/-- A frame that came folded shows a wrapped ring; an own frame back unfolded shows a closed one (R306). -/
def noteFold (s : State) (f : FrameHdr) (own : Bool) : State :=
  if f.wrapped then { s with ring := { s.ring with folded := true } }
  else if own then { s with ring := { s.ring with folded := false } } else s

/-- The frame comes in at port p (R297 to R300). Link-local frames are never forwarded; the origin removes its own frame as it
arrives at the West port, and at the East port where the West port folds it back. -/
def arrives (s : State) (p : RingPort) (f : FrameHdr) (link : Bool) : State × Arrival :=
  if !ringOn s || !flag s (portFld p RNE_CTL_ENABLE) || !portLink s p then (s, .gone) else
    let s1 := bump s (portFld p RNE_FRAMES_RX)
    let dis := bump s1 RNG_DISCARD_COUNT
    if !f.fcsOk then (raise (bump dis (portFld p RNE_FCS_COUNT)) (srcPort p 2), .gone)
    else if f.etype.toNat ≠ fld s RNG_CTL_ETYPE ∨ f.podId.toNat ≠ fld s RNG_CTL_POD_ID then (raise dis (srcRng 3), .gone)
    else if 8192 ≤ f.hops.toNat then (dis, .gone)
    else
      let own := decide (f.origin = vaultId s)
      if link then (if own then (s1, .mine) else deliverOnce s1 f)
      else if own then
        if p = .west ∨ portWrapped s .west then (noteFold s1 f true, .own) else (noteFold s1 f false, .pass)
      else if f.dest ≠ 0 ∧ f.dest ≠ vaultId s then (noteFold s1 f false, .pass)
      else deliverOnce (noteFold s1 f false) f

/-- Forward a frame that came in at port p (R299, R306). -/
def forward (s : State) (p : RingPort) (typ : Nat) (f : FrameHdr) (b : RingBody) : State :=
  ringOut s (otherPort p) typ { f with hops := f.hops + 1 } b

/-- Forward a frame to all; one addressed to this vault ends here (R299). -/
def forwardAll (s : State) (p : RingPort) (typ : Nat) (f : FrameHdr) (b : RingBody) : State :=
  if f.dest = 0 then forward s p typ f b else s

/-- A frame that travels: delivered and forwarded as R299 and R300 say, with what its delivery does. -/
def frameIn (s : State) (p : RingPort) (typ : Nat) (f : FrameHdr) (b : RingBody) (deliver : State → State) : State :=
  match arrives s p f false with
  | (s1, .mine) => deliver (forwardAll s1 p typ f b)
  | (s1, .dup) => forwardAll s1 p typ f b
  | (s1, .pass) => forward s1 p typ f b
  | (s1, _) => s1

/-- A link-local frame (R299). -/
def linkIn (s : State) (p : RingPort) (f : FrameHdr) (deliver : State → State) : State :=
  match arrives s p f true with
  | (s1, .mine) => deliver s1
  | (s1, _) => s1

/-! Topology. -/

/-- HOPs of the parked vaults the registry knows. -/
def parkedHops (s : State) : List Nat :=
  (s.ring.registry.filter (fun e => e.state = 7 ∧ !bitAt e.flags.toNat 0)).map (fun e => e.hop.toNat)

/-- Parked spans: runs of neighbouring HOPs (R308). -/
def parkedSpans (s : State) : Nat :=
  let hops := parkedHops s
  let n := 1 + (s.ring.registry.map (fun e => e.hop.toNat)).foldl max 0
  (hops.filter (fun h => !hops.contains ((h + n - 1) % n))).length

/-- No parked vault lies between this vault and the ring master, on one side at least (R308). -/
def masterInArc (s : State) : Bool :=
  let hops := parkedHops s
  let k := fld s RNG_STAT_HOP
  hops.all (fun h => decide (k < h)) || hops.all (fun h => decide (h < k))

/-- RNG_STAT.TOPO (R328): 0 disabled, 1 forming, 2 closed, 3 wrapped, 4 arcs, 5 solitary (log 36, DEDUCED). -/
def topoNow (s : State) : Nat :=
  if !flag s RNG_CTL_ENABLE then 0
  else if !s.ring.formed then 1
  else if fld s RNG_STAT_MEMBERS = 1 then 5
  else if 2 ≤ parkedSpans s then 4
  else if portWrapped s .east || portWrapped s .west || s.ring.folded then 3 else 2

/-- TOPO and TIME_STAT.WIDE follow; ARCS at the onset of arcs (R308, R314). -/
def settleTopo (s : State) : State :=
  let t := topoNow s
  let s1 := setFlag (setFld s RNG_STAT_TOPO t) TIME_STAT_WIDE (decide (t = 3) || decide (t = 4))
  if t = 4 ∧ fld s RNG_STAT_TOPO ≠ 4 then raise s1 (srcRng 2) else s1

/-- This vault is solitary (R304). -/
def solitary (s : State) : Bool := decide (fld s RNG_STAT_TOPO = 5)

/-! Formation (R302 to R305). -/

/-- The ring is no longer formed for this vault. -/
def unform (s : State) : State :=
  let s1 := setFld (setFlag (setFld s RNG_STAT_MEMBERS 0) RNG_STAT_MASTER false) RNG_MASTER_ID 0
  settleTopo { s1 with ring := { s1.ring with formed := false, phase := 0 } }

-*-*-

**ASSIGNMENT:** Using the records above, say how many lines contain the word "closed". Write the number alone.

**COMPLETED TASK:** 2